RECORDS FOR PROCESSING:

theorem execStageAbort_keeps (h : Keeps P 0x201000000000000000000000000000000000000000000000000000000000000000000000884800) {s : State} (hs : P s) (a0 a1) :
    Next P (execStageAbort a0 a1 s) := by
  have h1 := h.mono (k := 0x200000000000000000000000000000000000000000000000000000000000000000000000884800) (by decide)
  have h2 := h.mono (k := 0x1000000000000000000000000000000000000000000000000000000000000000000000000800) (by decide)
  unfold execStageAbort
  repeat' first
    | with_reducible assumption
    | rfl
    | with_reducible apply next_when
    | with_reducible apply next_next
    | with_reducible exact next_fault
    | with_reducible exact next_refused
    | (with_reducible apply State.cmdPrim_keeps h1 <;> [skip; intro _ _])
    | with_reducible apply State.stageAbort_keeps h2
    | extract_lets
    | with_reducible apply keeps_ite
    | (with_reducible apply keeps_foldl; intro _ _ _)
    | (with_reducible apply keeps_foldl_fst; intro _ _ _)
    | fail_if_no_progress with_reducible refine h.upd ?_
    | with_reducible refine keeps_of_fst (by assumption) ?_
    | with_reducible refine keeps_of_snd (by assumption) ?_
    | split
    | exact id
    | exact fun _ => rfl
    | (intro hx; simpa [setAt] using hx)
    | (clear * -; decide +revert)
    | dsimp +zetaDelta only

theorem execCal_keeps (h : Keeps P 0x200000000000000000000000000000000000000000000000000000000000000000000000984800) {s : State} (hs : P s) (a0 a1) :
    Next P (execCal a0 a1 s) := by
  have h1 := h.mono (k := 0x200000000000000000000000000000000000000000000000000000000000000000000000884800) (by decide)
  have h2 := h.mono (k := 0x100000) (by decide)
  unfold execCal
  repeat' first
    | with_reducible assumption
    | rfl
    | with_reducible apply next_when
    | with_reducible apply next_next
    | with_reducible exact next_fault
    | with_reducible exact next_refused
    | (with_reducible apply State.cmdPrim_keeps h1 <;> [skip; intro _ _])
    | with_reducible apply State.calPrim_keeps h2
    | extract_lets
    | with_reducible apply keeps_ite
    | (with_reducible apply keeps_foldl; intro _ _ _)
    | (with_reducible apply keeps_foldl_fst; intro _ _ _)
    | fail_if_no_progress with_reducible refine h.upd ?_
    | with_reducible refine keeps_of_fst (by assumption) ?_
    | with_reducible refine keeps_of_snd (by assumption) ?_
    | split
    | exact id
    | exact fun _ => rfl
    | (intro hx; simpa [setAt] using hx)
    | (clear * -; decide +revert)
    | dsimp +zetaDelta only

theorem State.jump_keeps (h : Keeps P 0x90000000151000000000000000000000000000000000000000000000000000000000000000000020004800) {s : State} (hs : P s) (a1) :
    P (State.jump s a1) := by
  unfold State.jump
  repeat' first
    | with_reducible assumption
    | with_reducible apply State.abort_keeps h
    | extract_lets
    | with_reducible apply keeps_ite
    | fail_if_no_progress with_reducible refine h.upd ?_
    | split

theorem execLdi_keeps (h : Keeps P 0x90000000351000000000000000000000000000000000000000000000000000000000000000000020004800) {s : State} (hs : P s) (a0) :
    Next P (execLdi a0 s) := by
  have h1 := h.mono (k := 0x90000000151000000000000000000000000000000000000000000000000000000000000000000020004800) (by decide)
  have h2 := h.mono (k := 0x800) (by decide)
  unfold execLdi
  repeat' first
    | with_reducible assumption
    | rfl
    | with_reducible apply next_when
    | (with_reducible apply State.instr_keeps h1 <;> [skip; intro _ _ _])
    | with_reducible apply State.seqNext_keeps h2
    | with_reducible apply h.put

theorem execRunProg_keeps (h : Keeps P 0x220000000000000000000000000000000000000000000000000000000000000000000020884800) {s : State} (hs : P s) (a0 a1) :
    Next P (execRunProg a0 a1 s) := by
  have h1 := h.mono (k := 0x200000000000000000000000000000000000000000000000000000000000000000000000884800) (by decide)
  have h2 := h.mono (k := 0x20000000000000000000000000000000000000000000000000000000000000000000020000800) (by decide)
  unfold execRunProg
  repeat' first
    | with_reducible assumption
    | rfl
    | with_reducible apply next_when
    | with_reducible apply next_next
    | with_reducible exact next_fault
    | with_reducible exact next_refused
    | (with_reducible apply State.cmdPrim_keeps h1 <;> [skip; intro _ _])
    | with_reducible apply State.runProg_keeps h2
    | extract_lets
    | with_reducible apply keeps_ite
    | (with_reducible apply keeps_foldl; intro _ _ _)
    | (with_reducible apply keeps_foldl_fst; intro _ _ _)
    | fail_if_no_progress with_reducible refine h.upd ?_
    | with_reducible refine keeps_of_fst (by assumption) ?_
    | with_reducible refine keeps_of_snd (by assumption) ?_
    | split
    | exact id
    | exact fun _ => rfl
    | (intro hx; simpa [setAt] using hx)
    | (clear * -; decide +revert)
    | dsimp +zetaDelta only

theorem execJmp_keeps (h : Keeps P 0x90000000151000000000000000000000000000000000000000000000000000000000000000000020004800) {s : State} (hs : P s) (a0) :
    Next P (execJmp a0 s) := by
  unfold execJmp
  repeat' first
    | with_reducible assumption
    | with_reducible apply next_when
    | (with_reducible apply State.instr_keeps h <;> [skip; intro _ _ _])
    | with_reducible apply State.jump_keeps h

theorem execRestart_keeps (h : Keeps P 0x3f000000200000000000000000000000000000000000000000000000000000000000000000000004884801) {s : State} (hs : P s) (a0 a1) :
    Next P (execRestart a0 a1 s) := by
  have h1 := h.mono (k := 0x200000000000000000000000000000000000000000000000000000000000000000000000884800) (by decide)
  have h2 := h.mono (k := 0x3f000000000000000000000000000000000000000000000000000000000000000000000000000004000801) (by decide)
  unfold execRestart
  repeat' first
    | with_reducible assumption
    | rfl
    | with_reducible apply next_when
    | with_reducible apply next_next
    | with_reducible exact next_fault
    | with_reducible exact next_refused
    | (with_reducible apply State.cmdPrim_keeps h1 <;> [skip; intro _ _])
    | with_reducible apply State.restart_keeps h2
    | extract_lets
    | with_reducible apply keeps_ite
    | (with_reducible apply keeps_foldl; intro _ _ _)
    | (with_reducible apply keeps_foldl_fst; intro _ _ _)
    | fail_if_no_progress with_reducible refine h.upd ?_
    | with_reducible refine keeps_of_fst (by assumption) ?_
    | with_reducible refine keeps_of_snd (by assumption) ?_
    | split
    | exact id
    | exact fun _ => rfl
    | (intro hx; simpa [setAt] using hx)
    | (clear * -; decide +revert)
    | dsimp +zetaDelta only

theorem execBiasOn_keeps (h : Keeps P 0x200001040000000000000000000000000000000000000000000000000000000000000020884c00) {s : State} (hs : P s) (a0 a1) :
    Next P (execBiasOn a0 a1 s) := by
  have h1 := h.mono (k := 0x200000000000000000000000000000000000000000000000000000000000000000000000884800) (by decide)
  have h2 := h.mono (k := 0x1040000000000000000000000000000000000000000000000000000000000000020000400) (by decide)
  unfold execBiasOn
  repeat' first
    | with_reducible assumption
    | rfl
    | with_reducible apply next_when
    | with_reducible apply next_next
    | with_reducible exact next_fault
    | with_reducible exact next_refused
    | (with_reducible apply State.cmdPrim_keeps h1 <;> [skip; intro _ _])
    | with_reducible apply State.biasOn_keeps h2
    | extract_lets
    | with_reducible apply keeps_ite
    | (with_reducible apply keeps_foldl; intro _ _ _)
    | (with_reducible apply keeps_foldl_fst; intro _ _ _)
    | fail_if_no_progress with_reducible refine h.upd ?_
    | with_reducible refine keeps_of_fst (by assumption) ?_
    | with_reducible refine keeps_of_snd (by assumption) ?_
    | split
    | exact id
    | exact fun _ => rfl
    | (intro hx; simpa [setAt] using hx)
    | (clear * -; decide +revert)
    | dsimp +zetaDelta only

theorem execWaits_keeps (h : Keeps P 0x90000000151000000000000000000000000000000000000000000000000000000000000000000020004800) {s : State} (hs : P s) (a0) :
    Next P (execWaits a0 s) := by
  unfold execWaits
  repeat' first
    | with_reducible assumption
    | with_reducible apply next_when
    | (with_reducible apply State.instr_keeps h <;> [skip; intro _ _ _])
    | extract_lets
    | fail_if_no_progress with_reducible refine h.upd ?_

theorem execEvt_keeps (h : Keeps P 0x90000000151000000000000000000000000000000000000000000000000000000000000000000020004800) {s : State} (hs : P s) (a0) :
    Next P (execEvt a0 s) := by
  have h1 := h.mono (k := 0x800) (by decide)
  have h2 := h.mono (k := 0x20000000) (by decide)
  unfold execEvt
  repeat' first
    | with_reducible assumption
    | with_reducible apply next_when
    | (with_reducible apply State.instr_keeps h <;> [skip; intro _ _ _])
    | with_reducible apply State.seqNext_keeps h1
    | with_reducible apply State.raise_keeps h2

theorem execForce_keeps (h : Keeps P 0x200000000000000000000000000000000000000000000000000020001ec000000000002088c800) {s : State} (hs : P s) (a0 a1) :
    Next P (execForce a0 a1 s) := by
  have h1 := h.mono (k := 0x200000000000000000000000000000000000000000000000000000000000000000000000884800) (by decide)
  have h2 := h.mono (k := 0x20001ec000000000002008c000) (by decide)
  unfold execForce
  repeat' first
    | with_reducible assumption
    | rfl
    | with_reducible apply next_when
    | with_reducible apply next_next
    | with_reducible exact next_fault
    | with_reducible exact next_refused
    | (with_reducible apply State.cmdPrim_keeps h1 <;> [skip; intro _ _])
    | with_reducible apply State.forceTrig_keeps h2
    | extract_lets
    | with_reducible apply keeps_ite
    | (with_reducible apply keeps_foldl; intro _ _ _)
    | (with_reducible apply keeps_foldl_fst; intro _ _ _)
    | fail_if_no_progress with_reducible refine h.upd ?_
    | with_reducible refine keeps_of_fst (by assumption) ?_
    | with_reducible refine keeps_of_snd (by assumption) ?_
    | split
    | exact id
    | exact fun _ => rfl
    | (intro hx; simpa [setAt] using hx)
    | (clear * -; decide +revert)
    | dsimp +zetaDelta only

theorem execProgramStart_keeps (h : Keeps P 0x90000000151000000000000000000000000000000000000000000000000000000000000000000020004800) {s : State} (hs : P s) (a0) :
    Next P (execProgramStart a0 s) := by
  have h1 := h.mono (k := 0x1000000000000000000000000000000000000000000000000000000000000000000000000800) (by decide)
  unfold execProgramStart
  repeat' first
    | with_reducible assumption
    | with_reducible apply next_when
    | with_reducible apply next_next
    | with_reducible apply State.abort_keeps h
    | with_reducible apply State.startProgram_keeps h1
    | extract_lets
    | with_reducible apply keeps_ite
    | fail_if_no_progress with_reducible refine h.upd ?_
    | with_reducible refine keeps_of_fst (by assumption) ?_
    | with_reducible refine keeps_of_snd (by assumption) ?_
    | split
    | dsimp +zetaDelta only

theorem execAlu_keeps (h : Keeps P 0x90000000351000000000000000000000000000000000000000000000000000000000000000000020004800) {s : State} (hs : P s) (a0) :
    Next P (execAlu a0 s) := by
  have h1 := h.mono (k := 0x90000000151000000000000000000000000000000000000000000000000000000000000000000020004800) (by decide)
  have h2 := h.mono (k := 0x800) (by decide)
  unfold execAlu
  repeat' first
    | with_reducible assumption
    | rfl
    | with_reducible apply next_when
    | (with_reducible apply State.instr_keeps h1 <;> [skip; intro _ _ _])
    | with_reducible apply State.seqNext_keeps h2
    | with_reducible apply h.put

WHAT THE TASK REQUIRES: Of the entries above, repeat exactly the lines from the line with "theorem execRestart_keeps (h" through the line with "theorem execBiasOn_keeps (h", both of them included.

EXERCISE RESULT:
theorem execRestart_keeps (h : Keeps P 0x3f000000200000000000000000000000000000000000000000000000000000000000000000000004884801) {s : State} (hs : P s) (a0 a1) :
    Next P (execRestart a0 a1 s) := by
  have h1 := h.mono (k := 0x200000000000000000000000000000000000000000000000000000000000000000000000884800) (by decide)
  have h2 := h.mono (k := 0x3f000000000000000000000000000000000000000000000000000000000000000000000000000004000801) (by decide)
  unfold execRestart
  repeat' first
    | with_reducible assumption
    | rfl
    | with_reducible apply next_when
    | with_reducible apply next_next
    | with_reducible exact next_fault
    | with_reducible exact next_refused
    | (with_reducible apply State.cmdPrim_keeps h1 <;> [skip; intro _ _])
    | with_reducible apply State.restart_keeps h2
    | extract_lets
    | with_reducible apply keeps_ite
    | (with_reducible apply keeps_foldl; intro _ _ _)
    | (with_reducible apply keeps_foldl_fst; intro _ _ _)
    | fail_if_no_progress with_reducible refine h.upd ?_
    | with_reducible refine keeps_of_fst (by assumption) ?_
    | with_reducible refine keeps_of_snd (by assumption) ?_
    | split
    | exact id
    | exact fun _ => rfl
    | (intro hx; simpa [setAt] using hx)
    | (clear * -; decide +revert)
    | dsimp +zetaDelta only

theorem execBiasOn_keeps (h : Keeps P 0x200001040000000000000000000000000000000000000000000000000000000000000020884c00) {s : State} (hs : P s) (a0 a1) :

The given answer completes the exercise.